About this exercise
Repeat only the stretch of lines below that runs from the line with "State.readV_writeFlag, if_pos rfl]" through the line with "have hskp : exec", unaltered.

Saved data entries
= = = = =
/-- Settles O51: the block stored is V0 to Vx, byte `k` being `V[k]` by `State.byteAt_store_regsUpTo`; past the end it
is the fault of `Fx55`. -/
theorem storeRegistersUpToVx : Obligations.StoreRegistersUpToVx := by
  refine ⟨fun x => decodeWord_encode (i := .ldMemVx x) rfl,
    fun x s hfits => ⟨_, execLdMemVx_fits hfits, rfl, fun k hk => s.byteAt_store_regsUpTo s.base hk, fun a ha => ?_⟩,
    fun x s hout => exec_of_fault (i := .ldMemVx x) (if_pos hout)⟩
  have houtside : a < s.base ∨ s.base + (s.regsUpTo x).length ≤ a := by rwa [State.length_regsUpTo]
  exact s.byteAt_store_outside s.base _ houtside

/-! ## A block of bytes loaded (R155) -/

/-- `Fx65` inside the capacity loads the registers and goes on (R155). -/
theorem execLdVxMem_fits {x : Reg} {s : State} (h : s.base + regCount x ≤ 4096) :
    exec (.ldVxMem x) s = .next (s.loadRegs x s.base).advance :=
  withAccess_fits fun hn => Nat.not_lt.mpr h hn.2

/-- Loading registers and advancing writes `v` and pc alone. -/
theorem State.loadRegs_advance_frame (s : State) (x : Reg) (base : Nat) :
    (s.loadRegs x base).advance = { s with v := (s.loadRegs x base).advance.v, pc := s.pc + 2 } := by
  rw [State.loadRegs]
  rfl

/-- Settles O52: each register by `State.readV_loadRegs`; past the end it is the fault of `Fx65`. -/
theorem loadRegistersUpToVx : Obligations.LoadRegistersUpToVx := by
  refine ⟨fun x => decodeWord_encode (i := .ldVxMem x) rfl,
    fun x s hfits => ⟨_, execLdVxMem_fits hfits, s.loadRegs_advance_frame x s.base, fun k hk => ?_, fun r hr => ?_⟩,
    fun x s hout => exec_of_fault (i := .ldVxMem x) (if_pos hout)⟩
  · rw [State.readV_advance, State.readV_loadRegs]
    exact if_pos hk
  · rw [State.readV_advance, State.readV_loadRegs]
    exact if_neg (Nat.not_le.mpr hr)

/-! ## Store and load (R154, R155) -/

/-- Settles O53: `storeRegistersUpToVx` puts each register at I and up, `loadRegistersUpToVx` reads it there, and the
registers changed in between reach neither memory nor I. -/
theorem storeThenLoadRoundTrip : Obligations.StoreThenLoadRoundTrip := by
  intro x s t v' hfits hexec
  obtain ⟨-, hstore, -⟩ := storeRegistersUpToVx
  obtain ⟨-, hload, -⟩ := loadRegistersUpToVx
  obtain ⟨t', hexec', hframe, hstored, -⟩ := hstore x s hfits
  obtain rfl : t' = t := Host.Outcome.next.inj (hexec'.symm.trans hexec)
  have hti : t'.i = s.i := by rw [hframe]
  obtain ⟨u, hu, huframe, hloaded, -⟩ := hload x { t' with v := v' } (by rw [hti]; exact hfits)
  have hui : u.i = t'.i := by rw [huframe]
  refine ⟨u, hu, hui.trans hti, hti, fun k hk => ?_⟩
  calc u.readV k = t'.byteAt (t'.i.toNat + k.val) := hloaded k hk
    _ = t'.byteAt (s.i.toNat + k.val) := by rw [hti]
    _ = s.readV k := hstored k hk

end Sys2Proof.Machine
end

section
/-! SUPPORT. The statements of the display family: the words of format `XYN` with any 4 bits, the one command each
instruction emits, and the sprite of a draw, byte by byte. -/

namespace Sys2Proof

/-! ## The words of a draw (R83, R86) -/

/-- The 4 bits of a sprite height, read as a number and encoded again, stand in the word as they are. -/
theorem encode_drwVxVyN_toNat (x y : Reg) (n : BitVec 4) :
    encode (.drwVxVyN x y n.toNat) = 0xD#4 ++ (regField x ++ (regField y ++ n)) := by
  rw [encode, encodeXYN, BitVec.ofNat_toNat, BitVec.setWidth_eq]

end Sys2Proof

namespace Sys2Proof.Machine

/-! ## The clear (R160) -/

/-- Settles O54: `00E0` emits its command and advances, by its meaning. -/
theorem clearEmitsOneCommand : Obligations.ClearEmitsOneCommand :=
  ⟨decodeWord_encode (i := .cls) rfl, fun _ => rfl⟩

/-! ## The draw (R161, R223) -/

/-- `Dxyn` with no bytes to read, or with all of them inside the capacity, emits its command, writes the display's
answer to VF and goes on (R161). -/
theorem execDrwVxVyN_fits (x y : Reg) {n : Nat} {s : State} (h : n = 0 ∨ s.base + n ≤ 4096) :
    exec (.drwVxVyN x y n) s = .next
      ((s.emit (.draw (s.readV x) (s.readV y) (s.bytesAt s.base n))).writeFlag s.env.collided).advance :=
  withAccess_fits (by omega)

/-- Emitting a command, writing a flag and advancing writes the Display commands, `v` and pc alone. -/
theorem State.emit_writeFlag_advance_frame (s : State) (d : DisplayCommand) (c : Bool) :
    ((s.emit d).writeFlag c).advance =
      { s with v := ((s.emit d).writeFlag c).advance.v, pc := s.pc + 2, display := s.display ++ [d] } := rfl

/-- Byte `k` of a block is the byte at its own address (R161). -/
theorem State.getElem?_bytesAt (s : State) (base : Nat) {n k : Nat} (h : k < n) :
    (s.bytesAt base n)[k]? = some (s.byteAt (base + k)) := by
  have hk : k < (s.bytesAt base n).length := by rwa [State.length_bytesAt]
  rw [List.getElem?_eq_getElem hk, State.getElem_bytesAt]

/-- Settles O55: the sprite is the block of `n` bytes at I, and VF is the one register written; past the end it is the
fault of `Dxyn`. -/
theorem drawEmitsTheSprite : Obligations.DrawEmitsTheSprite := by
  refine ⟨fun x y n => ?_,
    fun x y n s hfits => ⟨_, s.bytesAt s.base n, execDrwVxVyN_fits x y hfits, s.emit_writeFlag_advance_frame _ _,
      s.length_bytesAt s.base n, fun k hk => s.getElem?_bytesAt s.base hk, ?_, fun r hr => ?_⟩,
    fun x y n s hpos hout => exec_of_fault (i := .drwVxVyN x y n) (if_pos ⟨hpos, hout⟩)⟩
  · rw [← encode_drwVxVyN_toNat]
    exact decodeWord_encode (decide_eq_true n.isLt)
  · rw [State.readV_advance, State.readV_writeFlag, if_pos rfl]
    rfl
  · rw [State.readV_advance, State.readV_writeFlag, if_neg hr, State.readV_emit]

end Sys2Proof.Machine
end

section
/-! SUPPORT. The statements of the keypad family: the two skips on the keypad's answer, the wait that `Fx0A` enters, and
the `KeyEvent` that ends it. -/

namespace Sys2Proof.Machine

/-! ## The skips on the keypad's answer (R170, R171) -/

/-- Presenting a key and skipping writes the presented keys and pc alone. -/
theorem State.presentKey_skipIf_frame (s : State) (k : Byte) (c : Bool) :
    (s.presentKey k).skipIf c =
      { s with keyQueries := s.keyQueries ++ [k], pc := if c then s.pc + 4 else s.pc + 2 } := rfl

/-- Settles O56: each skip presents Vx, and takes the answer, or its negation, for its condition. -/
theorem keySkipsFollowTheKeypad : Obligations.KeySkipsFollowTheKeypad := by
  refine ⟨fun x => ⟨decodeWord_encode (i := .skpVx x) rfl, decodeWord_encode (i := .sknpVx x) rfl⟩,
    fun x s down hdown => ?_⟩
  obtain rfl : s.env.isDown (s.readV x) = down := hdown
  have hskp : exec (.skpVx x) s = .next ((s.presentKey (s.readV x)).skipIf (s.env.isDown (s.readV x))) := rfl
  have hsknp : exec (.sknpVx x) s = .next ((s.presentKey (s.readV x)).skipIf (!s.env.isDown (s.readV x))) := rfl
  refine ⟨by rw [hskp, State.presentKey_skipIf_frame], ?_⟩
  rw [hsknp, State.presentKey_skipIf_frame]
  cases s.env.isDown (s.readV x) <;> rfl

/-! ## The wait (R172, R38) -/

/-- A `Step` in a wait changes nothing but the result, so nothing where the latest result is `Waiting` already (R38). -/
theorem perform_step_waiting (e : Env) {s : State} {x : Reg} (hm : s.mode = .waitingForKey x)
    (hr : s.result = .waiting) : perform (.step e) s = .next s := by
  have hres : stepResult s.mode = s.result := by rw [hm, hr]; rfl
  rw [perform, opStep_other e (by simp [hm]), hres]
  rfl

/-- Settles O57: the `Step` at an `Fx0A` by `opStep_of_waitForKey`, a further one by `perform_step_waiting`. -/
theorem waitForKeyChangesOnlyTheMode : Obligations.WaitForKeyChangesOnlyTheMode :=
  ⟨fun x => decodeWord_encode (i := .ldVxK x) rfl, fun _ _ => rfl, fun _ s e e' hm hf hd =>
    ⟨_, opStep_of_waitForKey e hm ((fetch_ok_iff s).mp hf) hd, rfl, perform_step_waiting e' rfl rfl⟩⟩

/-! ## The end of the wait (R173) -/

/-- A `KeyEvent` in a wait writes the key, passes over the `Fx0A` and resumes. -/
theorem perform_keyEvent_waiting (k : Key) {s : State} {xw : Reg} (hm : s.mode = .waitingForKey xw) :
    perform (.keyEvent k) s =
      .next (((s.writeV xw (BitVec.ofNat 8 k.val)).advance.setMode .running).returns .ok) := by
  simp only [perform, opKeyEvent, hm]

/-- A `KeyEvent` in any other mode is dropped (R38). -/
theorem perform_keyEvent_other (k : Key) {s : State} (hn : ∀ xw, s.mode ≠ .waitingForKey xw) :
    perform (.keyEvent k) s = .next (s.returns .ok) := by
  obtain ⟨xw, hm, -⟩ | ⟨-, ht⟩ := opKeyEvent_cases k s
  · exact absurd hm (hn xw)
  · rw [perform, ht]

/-- Resuming from a wait writes `v`, pc, the mode and the result alone. -/
theorem State.resume_frame (s : State) (x : Reg) (b : Byte) :
    ((s.writeV x b).advance.setMode .running).returns .ok =
      { s with v := (s.writeV x b).v, pc := s.pc + 2, mode := .running, result := .ok } := rfl

/-- Settles O25: in the wait the key is written to the waiting register alone; elsewhere `perform_keyEvent_other`. -/
theorem keyEventEndsTheWait : Obligations.KeyEventEndsTheWait := by
  refine fun s k => ⟨fun xw hm => ⟨_, perform_keyEvent_waiting k hm, s.resume_frame xw _, ?_, fun r hr => ?_⟩,
    perform_keyEvent_other k⟩
  · have hkey : k.val < 256 := k.isLt.trans (by decide)
    rw [State.readV_returns, State.readV_setMode, State.readV_advance, State.readV_writeV_same, toNat_byte_of_lt hkey]
  · rw [State.readV_returns, State.readV_setMode, State.readV_writeV_advance_ne _ _ hr]

end Sys2Proof.Machine
end

section
/-! SUPPORT. The statements about a `Step` in each mode, its faults, and the operations on an engine that is halted or
waits. -/

namespace Sys2Proof.Machine

/-! ## Every operation answers a next state (log 7, log 8) -/

/-- A running engine answers a next state, whether it has a fault or not. -/
theorem stepRunning_answers_next (s : State) : ∃ t, stepRunning s = .next t := by
  obtain ⟨f, -, h⟩ | ⟨-, i, t, -, -, -, -, h, -⟩ := stepRunning_cases s
  · exact ⟨_, h⟩
  · exact ⟨t, h⟩

theorem opStep_answers_next (e : Env) (s : State) : ∃ t, opStep e s = .next t := by
  by_cases hm : s.mode = .running
  · obtain ⟨t, ht⟩ := stepRunning_answers_next (s.withEnv e)
    exact ⟨_, by rw [opStep_running e hm, ht, answerStep_next]⟩
  · exact ⟨_, opStep_other e hm⟩

theorem perform_answers_next (op : Operation) (s : State) : ∃ t, perform op s = .next t := by
  cases op with
  | step e => exact opStep_answers_next e s
  | reset | load | initializeAt | tick | keyEvent => exact ⟨_, rfl⟩

/-- Settles O11: a step performs one operation, and each of the six answers a next state. -/
theorem stepNeverStops : Obligations.StepNeverStops := by
  intro s
  obtain ⟨op, rest, n, hop⟩ := step_cases s
  rw [hop]
  exact perform_answers_next op _

/-! ## The faults of a `Step` (R207, R208, R209) -/

/-- A `Step` in `Running` without a fault does not end halted: only a fault halts (R209, R40). -/
theorem opStep_not_halted {e : Env} {s t : State} (hm : s.mode = .running) (hf : stepFault s = none)
    (h : opStep e s = .next t) (f : Fault) : t.mode ≠ .halted f := by
  intro ht
  obtain ⟨x, -, -, -, hwait⟩ | ⟨g, -, hg, -⟩ := opStep_changes_mode h (by simp [hm, ht])
  · cases hwait.symm.trans ht
  · cases hf.symm.trans hg

/-- Settles O10: `opStep_of_stepFault` where there is a fault, `opStep_not_halted` where there is none. -/
theorem faultsArePreciseAndPrioritised : Obligations.FaultsArePreciseAndPrioritised := by
  refine fun s e hm => ⟨fun f hf => opStep_of_stepFault e hm hf, fun hf => ?_⟩
  obtain ⟨t, ht⟩ := opStep_answers_next e s
  exact ⟨t, ht, opStep_not_halted hm hf ht⟩

/-- An illegal word that can be fetched is the fault of its `Step` (R202, R208). -/
theorem stepFault_of_illegal {s : State} (hp : s.pc.toNat ≤ 4094) (hd : decodeWord s.wordAtPc = none) :
    stepFault s = some (.illegalInstruction s.wordAtPc s.pc) := by
  rw [stepFault, if_neg (by omega), hd]

/-- Settles O8: the fault by `stepFault_of_illegal`, its effect by `opStep_of_stepFault`. -/
theorem illegalInstructionHalts : Obligations.IllegalInstructionHalts := by
  rintro s e _ hm hp rfl hd
  exact opStep_of_stepFault e hm (stepFault_of_illegal hp hd)

/-! ## Outside `Running` (R38) -/

/-- A `Step` outside `Running` records the result that tells the mode, and nothing else (R38). -/
theorem perform_step_other (e : Env) {s : State} {m : Mode} (hm : s.mode = m) (hne : m ≠ .running) :
    perform (.step e) s = .next (s.returns (stepResult m)) := by
  subst hm
  exact opStep_other e hne

/-- Settles O9: `perform_step_other` in each of the three other modes. -/
theorem stepOutsideRunningChangesNothing : Obligations.StepOutsideRunningChangesNothing := by
  refine fun s e => ⟨fun hm => ?_, fun x hm => ?_, fun f hm => ?_⟩
  all_goals exact perform_step_other e hm (by simp)

theorem perform_load_refused (image : List Byte) (base : Nat) {s : State} (h : s.mode ≠ .uninitialized) :
    perform (.load image base) s = .next (s.returns .invalidState) := by
  obtain ⟨hm, -⟩ | ⟨hm, -⟩ | ⟨-, ht⟩ := opLoad_cases image base s
  · exact absurd hm h
  · exact absurd hm h
  · rw [perform, ht]

theorem perform_initializeAt_refused (a : Word) {s : State} (h : s.mode ≠ .uninitialized) :
    perform (.initializeAt a) s = .next (s.returns .invalidState) := by
  obtain ⟨hm, -⟩ | ⟨-, ht⟩ := opInitialize_cases a s
  · exact absurd hm h
  · rw [perform, ht]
= = = = =
Answer space
  · rw [State.readV_advance, State.readV_writeFlag, if_pos rfl]
    rfl
  · rw [State.readV_advance, State.readV_writeFlag, if_neg hr, State.readV_emit]

end Sys2Proof.Machine
end

section
/-! SUPPORT. The statements of the keypad family: the two skips on the keypad's answer, the wait that `Fx0A` enters, and
the `KeyEvent` that ends it. -/

namespace Sys2Proof.Machine

/-! ## The skips on the keypad's answer (R170, R171) -/

/-- Presenting a key and skipping writes the presented keys and pc alone. -/
theorem State.presentKey_skipIf_frame (s : State) (k : Byte) (c : Bool) :
    (s.presentKey k).skipIf c =
      { s with keyQueries := s.keyQueries ++ [k], pc := if c then s.pc + 4 else s.pc + 2 } := rfl

/-- Settles O56: each skip presents Vx, and takes the answer, or its negation, for its condition. -/
theorem keySkipsFollowTheKeypad : Obligations.KeySkipsFollowTheKeypad := by
  refine ⟨fun x => ⟨decodeWord_encode (i := .skpVx x) rfl, decodeWord_encode (i := .sknpVx x) rfl⟩,
    fun x s down hdown => ?_⟩
  obtain rfl : s.env.isDown (s.readV x) = down := hdown
  have hskp : exec (.skpVx x) s = .next ((s.presentKey (s.readV x)).skipIf (s.env.isDown (s.readV x))) := rfl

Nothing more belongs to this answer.